===== SOURCE DATA
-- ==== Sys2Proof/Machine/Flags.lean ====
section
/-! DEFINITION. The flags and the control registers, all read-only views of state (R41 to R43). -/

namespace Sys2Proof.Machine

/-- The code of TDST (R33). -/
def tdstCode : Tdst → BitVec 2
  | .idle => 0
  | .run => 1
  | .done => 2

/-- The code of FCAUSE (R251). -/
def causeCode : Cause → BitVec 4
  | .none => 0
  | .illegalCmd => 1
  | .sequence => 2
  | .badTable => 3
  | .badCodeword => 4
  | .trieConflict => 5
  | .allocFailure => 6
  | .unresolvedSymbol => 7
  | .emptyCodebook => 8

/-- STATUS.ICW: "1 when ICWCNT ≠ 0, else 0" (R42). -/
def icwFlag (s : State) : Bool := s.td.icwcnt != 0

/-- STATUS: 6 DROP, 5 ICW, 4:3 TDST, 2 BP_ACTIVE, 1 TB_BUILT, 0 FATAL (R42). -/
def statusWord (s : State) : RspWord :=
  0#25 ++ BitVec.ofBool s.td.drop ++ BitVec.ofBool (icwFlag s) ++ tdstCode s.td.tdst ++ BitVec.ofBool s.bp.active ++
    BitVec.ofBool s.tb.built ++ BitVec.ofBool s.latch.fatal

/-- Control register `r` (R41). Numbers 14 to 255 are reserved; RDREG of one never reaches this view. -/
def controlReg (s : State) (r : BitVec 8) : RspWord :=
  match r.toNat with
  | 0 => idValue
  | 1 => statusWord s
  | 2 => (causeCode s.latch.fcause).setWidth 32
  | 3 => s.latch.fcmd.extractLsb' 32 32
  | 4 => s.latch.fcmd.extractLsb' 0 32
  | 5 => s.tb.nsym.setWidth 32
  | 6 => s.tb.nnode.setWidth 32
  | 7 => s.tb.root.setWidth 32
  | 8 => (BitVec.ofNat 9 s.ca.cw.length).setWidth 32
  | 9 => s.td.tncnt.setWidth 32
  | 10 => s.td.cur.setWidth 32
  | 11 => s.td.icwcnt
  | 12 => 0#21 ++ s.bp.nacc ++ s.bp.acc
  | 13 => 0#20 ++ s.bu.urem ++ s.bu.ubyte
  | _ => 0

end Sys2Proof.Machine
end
==========
===== SOURCE DATA
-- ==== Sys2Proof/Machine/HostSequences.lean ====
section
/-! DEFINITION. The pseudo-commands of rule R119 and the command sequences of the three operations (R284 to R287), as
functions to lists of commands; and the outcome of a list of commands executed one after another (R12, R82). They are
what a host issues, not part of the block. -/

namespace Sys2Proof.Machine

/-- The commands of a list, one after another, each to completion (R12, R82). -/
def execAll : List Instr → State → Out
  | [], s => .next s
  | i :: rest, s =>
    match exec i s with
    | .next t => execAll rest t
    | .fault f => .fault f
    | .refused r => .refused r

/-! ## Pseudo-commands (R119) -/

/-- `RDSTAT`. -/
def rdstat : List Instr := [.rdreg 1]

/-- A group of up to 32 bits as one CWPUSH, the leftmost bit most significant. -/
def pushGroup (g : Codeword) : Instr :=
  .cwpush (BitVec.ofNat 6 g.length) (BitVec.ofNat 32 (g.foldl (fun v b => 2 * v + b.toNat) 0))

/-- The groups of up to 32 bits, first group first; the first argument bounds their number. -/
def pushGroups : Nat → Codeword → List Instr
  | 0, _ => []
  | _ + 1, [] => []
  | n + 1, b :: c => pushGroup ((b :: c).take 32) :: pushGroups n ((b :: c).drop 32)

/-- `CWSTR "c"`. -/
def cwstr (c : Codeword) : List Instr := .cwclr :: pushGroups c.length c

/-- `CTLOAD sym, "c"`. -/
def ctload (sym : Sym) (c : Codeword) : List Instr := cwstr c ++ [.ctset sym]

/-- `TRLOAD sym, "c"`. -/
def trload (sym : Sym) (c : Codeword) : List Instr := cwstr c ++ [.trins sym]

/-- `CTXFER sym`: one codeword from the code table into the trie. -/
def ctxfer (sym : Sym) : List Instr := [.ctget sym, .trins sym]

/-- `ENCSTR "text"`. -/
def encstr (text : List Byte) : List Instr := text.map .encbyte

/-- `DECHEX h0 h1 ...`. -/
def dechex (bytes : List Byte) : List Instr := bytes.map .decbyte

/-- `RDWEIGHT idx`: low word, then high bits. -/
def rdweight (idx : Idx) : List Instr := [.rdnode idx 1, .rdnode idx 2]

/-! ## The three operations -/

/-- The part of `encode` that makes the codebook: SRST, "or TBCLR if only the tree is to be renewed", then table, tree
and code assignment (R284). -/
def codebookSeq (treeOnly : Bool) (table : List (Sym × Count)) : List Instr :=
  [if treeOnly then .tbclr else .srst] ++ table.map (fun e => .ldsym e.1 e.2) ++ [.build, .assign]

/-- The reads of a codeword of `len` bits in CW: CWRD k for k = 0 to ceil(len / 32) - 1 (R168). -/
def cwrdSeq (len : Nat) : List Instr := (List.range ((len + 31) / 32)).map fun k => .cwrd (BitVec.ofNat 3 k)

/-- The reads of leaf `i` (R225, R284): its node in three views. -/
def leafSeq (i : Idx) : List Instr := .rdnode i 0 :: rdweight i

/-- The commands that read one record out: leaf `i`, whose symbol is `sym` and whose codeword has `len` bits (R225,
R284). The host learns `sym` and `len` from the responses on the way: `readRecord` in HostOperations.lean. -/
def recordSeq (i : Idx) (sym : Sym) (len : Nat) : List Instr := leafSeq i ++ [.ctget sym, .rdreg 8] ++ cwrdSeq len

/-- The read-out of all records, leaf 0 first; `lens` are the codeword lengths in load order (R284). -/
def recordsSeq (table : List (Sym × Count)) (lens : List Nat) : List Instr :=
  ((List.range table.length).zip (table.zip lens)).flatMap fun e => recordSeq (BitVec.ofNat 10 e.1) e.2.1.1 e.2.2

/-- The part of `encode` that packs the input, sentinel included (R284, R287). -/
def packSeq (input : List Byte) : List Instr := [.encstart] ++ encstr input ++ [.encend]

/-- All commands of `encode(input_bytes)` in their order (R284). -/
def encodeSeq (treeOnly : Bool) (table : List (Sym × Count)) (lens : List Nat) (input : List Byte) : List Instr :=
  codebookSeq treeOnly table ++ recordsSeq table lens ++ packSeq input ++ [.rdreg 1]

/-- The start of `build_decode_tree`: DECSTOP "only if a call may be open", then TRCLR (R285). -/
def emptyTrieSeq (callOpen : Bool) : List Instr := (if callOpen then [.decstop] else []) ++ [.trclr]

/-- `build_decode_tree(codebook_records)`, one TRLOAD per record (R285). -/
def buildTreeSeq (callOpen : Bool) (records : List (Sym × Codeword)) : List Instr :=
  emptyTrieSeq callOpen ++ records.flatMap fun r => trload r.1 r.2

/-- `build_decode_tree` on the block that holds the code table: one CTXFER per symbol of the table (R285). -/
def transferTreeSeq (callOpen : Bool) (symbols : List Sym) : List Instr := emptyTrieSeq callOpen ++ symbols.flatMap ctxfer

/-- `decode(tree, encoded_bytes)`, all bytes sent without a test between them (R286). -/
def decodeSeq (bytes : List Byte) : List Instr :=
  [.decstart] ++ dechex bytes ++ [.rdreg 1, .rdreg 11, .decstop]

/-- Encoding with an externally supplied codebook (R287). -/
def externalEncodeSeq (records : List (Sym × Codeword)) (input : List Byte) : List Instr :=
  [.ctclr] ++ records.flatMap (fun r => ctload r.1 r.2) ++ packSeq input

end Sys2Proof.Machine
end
==========
===== SOURCE DATA
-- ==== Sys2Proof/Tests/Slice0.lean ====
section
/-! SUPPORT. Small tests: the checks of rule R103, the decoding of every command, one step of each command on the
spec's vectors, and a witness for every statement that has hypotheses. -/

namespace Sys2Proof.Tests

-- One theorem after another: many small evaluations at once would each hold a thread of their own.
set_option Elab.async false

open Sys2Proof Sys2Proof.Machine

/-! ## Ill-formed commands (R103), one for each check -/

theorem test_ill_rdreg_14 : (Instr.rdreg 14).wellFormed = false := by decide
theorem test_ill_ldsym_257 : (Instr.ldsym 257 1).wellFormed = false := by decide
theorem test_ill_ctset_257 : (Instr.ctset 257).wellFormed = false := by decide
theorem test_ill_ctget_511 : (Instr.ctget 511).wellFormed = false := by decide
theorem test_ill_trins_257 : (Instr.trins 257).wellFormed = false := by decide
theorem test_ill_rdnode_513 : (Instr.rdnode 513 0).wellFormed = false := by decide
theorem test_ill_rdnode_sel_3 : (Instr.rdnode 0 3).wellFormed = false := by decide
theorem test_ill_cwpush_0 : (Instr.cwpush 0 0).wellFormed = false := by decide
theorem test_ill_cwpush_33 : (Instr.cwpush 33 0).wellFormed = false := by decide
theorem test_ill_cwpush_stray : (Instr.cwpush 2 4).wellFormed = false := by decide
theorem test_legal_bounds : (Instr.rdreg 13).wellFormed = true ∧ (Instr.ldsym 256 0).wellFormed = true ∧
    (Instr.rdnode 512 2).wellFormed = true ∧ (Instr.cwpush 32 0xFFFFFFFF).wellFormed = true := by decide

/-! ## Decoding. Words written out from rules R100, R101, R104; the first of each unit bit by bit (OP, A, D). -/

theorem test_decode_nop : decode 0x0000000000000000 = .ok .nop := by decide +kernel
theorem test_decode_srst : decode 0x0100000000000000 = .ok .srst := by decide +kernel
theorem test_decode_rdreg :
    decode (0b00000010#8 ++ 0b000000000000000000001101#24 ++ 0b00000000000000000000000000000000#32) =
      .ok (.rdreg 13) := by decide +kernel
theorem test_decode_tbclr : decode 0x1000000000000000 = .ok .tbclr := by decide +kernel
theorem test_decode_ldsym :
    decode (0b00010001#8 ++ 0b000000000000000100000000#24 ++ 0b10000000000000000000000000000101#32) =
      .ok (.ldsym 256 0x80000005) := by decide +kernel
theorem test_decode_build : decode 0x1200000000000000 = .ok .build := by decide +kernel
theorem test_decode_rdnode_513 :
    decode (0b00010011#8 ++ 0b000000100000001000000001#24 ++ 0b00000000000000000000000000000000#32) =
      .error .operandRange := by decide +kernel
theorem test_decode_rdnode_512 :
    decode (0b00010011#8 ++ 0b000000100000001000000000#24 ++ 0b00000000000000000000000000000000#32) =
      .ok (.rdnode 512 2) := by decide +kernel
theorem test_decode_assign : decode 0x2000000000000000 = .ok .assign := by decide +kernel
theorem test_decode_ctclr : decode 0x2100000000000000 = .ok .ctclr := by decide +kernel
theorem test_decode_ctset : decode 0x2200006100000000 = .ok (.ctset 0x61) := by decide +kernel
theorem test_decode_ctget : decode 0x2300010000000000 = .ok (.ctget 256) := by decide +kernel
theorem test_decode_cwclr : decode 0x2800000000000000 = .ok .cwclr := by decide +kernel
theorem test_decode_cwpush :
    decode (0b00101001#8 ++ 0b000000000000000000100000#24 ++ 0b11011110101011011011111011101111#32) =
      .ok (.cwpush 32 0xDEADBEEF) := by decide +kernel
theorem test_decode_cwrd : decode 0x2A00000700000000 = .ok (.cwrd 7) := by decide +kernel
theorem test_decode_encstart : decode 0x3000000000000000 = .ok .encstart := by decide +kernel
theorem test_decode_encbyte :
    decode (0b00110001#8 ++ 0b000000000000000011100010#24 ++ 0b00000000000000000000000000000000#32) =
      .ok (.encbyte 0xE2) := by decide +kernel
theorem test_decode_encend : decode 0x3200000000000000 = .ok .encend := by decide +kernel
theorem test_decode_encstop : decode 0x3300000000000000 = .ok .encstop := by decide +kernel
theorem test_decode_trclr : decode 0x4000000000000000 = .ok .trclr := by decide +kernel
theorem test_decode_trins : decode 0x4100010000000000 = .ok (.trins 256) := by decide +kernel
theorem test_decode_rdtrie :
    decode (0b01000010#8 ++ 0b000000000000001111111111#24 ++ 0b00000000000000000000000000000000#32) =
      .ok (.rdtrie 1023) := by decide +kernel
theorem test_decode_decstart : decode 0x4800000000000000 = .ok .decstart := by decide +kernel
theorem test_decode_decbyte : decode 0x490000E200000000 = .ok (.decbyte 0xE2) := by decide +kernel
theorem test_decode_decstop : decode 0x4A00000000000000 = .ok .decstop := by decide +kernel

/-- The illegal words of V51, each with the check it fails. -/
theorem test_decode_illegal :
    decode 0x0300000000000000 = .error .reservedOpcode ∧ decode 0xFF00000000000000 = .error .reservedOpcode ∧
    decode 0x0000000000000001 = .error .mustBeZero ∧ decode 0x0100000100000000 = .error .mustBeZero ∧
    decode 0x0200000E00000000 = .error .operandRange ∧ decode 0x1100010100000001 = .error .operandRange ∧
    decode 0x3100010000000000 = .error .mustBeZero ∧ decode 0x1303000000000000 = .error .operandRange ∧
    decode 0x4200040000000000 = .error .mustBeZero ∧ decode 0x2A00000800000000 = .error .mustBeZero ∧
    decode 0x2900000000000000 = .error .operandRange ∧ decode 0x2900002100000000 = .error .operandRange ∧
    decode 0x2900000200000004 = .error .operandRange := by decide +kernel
==========
* [WHAT IS NEEDED]:
In the entries above, which lines hold the string "their"? Report all of them.

* [RESULT OF THE TASK]:
/-- The groups of up to 32 bits, first group first; the first argument bounds their number. -/
/-- All commands of `encode(input_bytes)` in their order (R284). -/
-- One theorem after another: many small evaluations at once would each hold a thread of their own.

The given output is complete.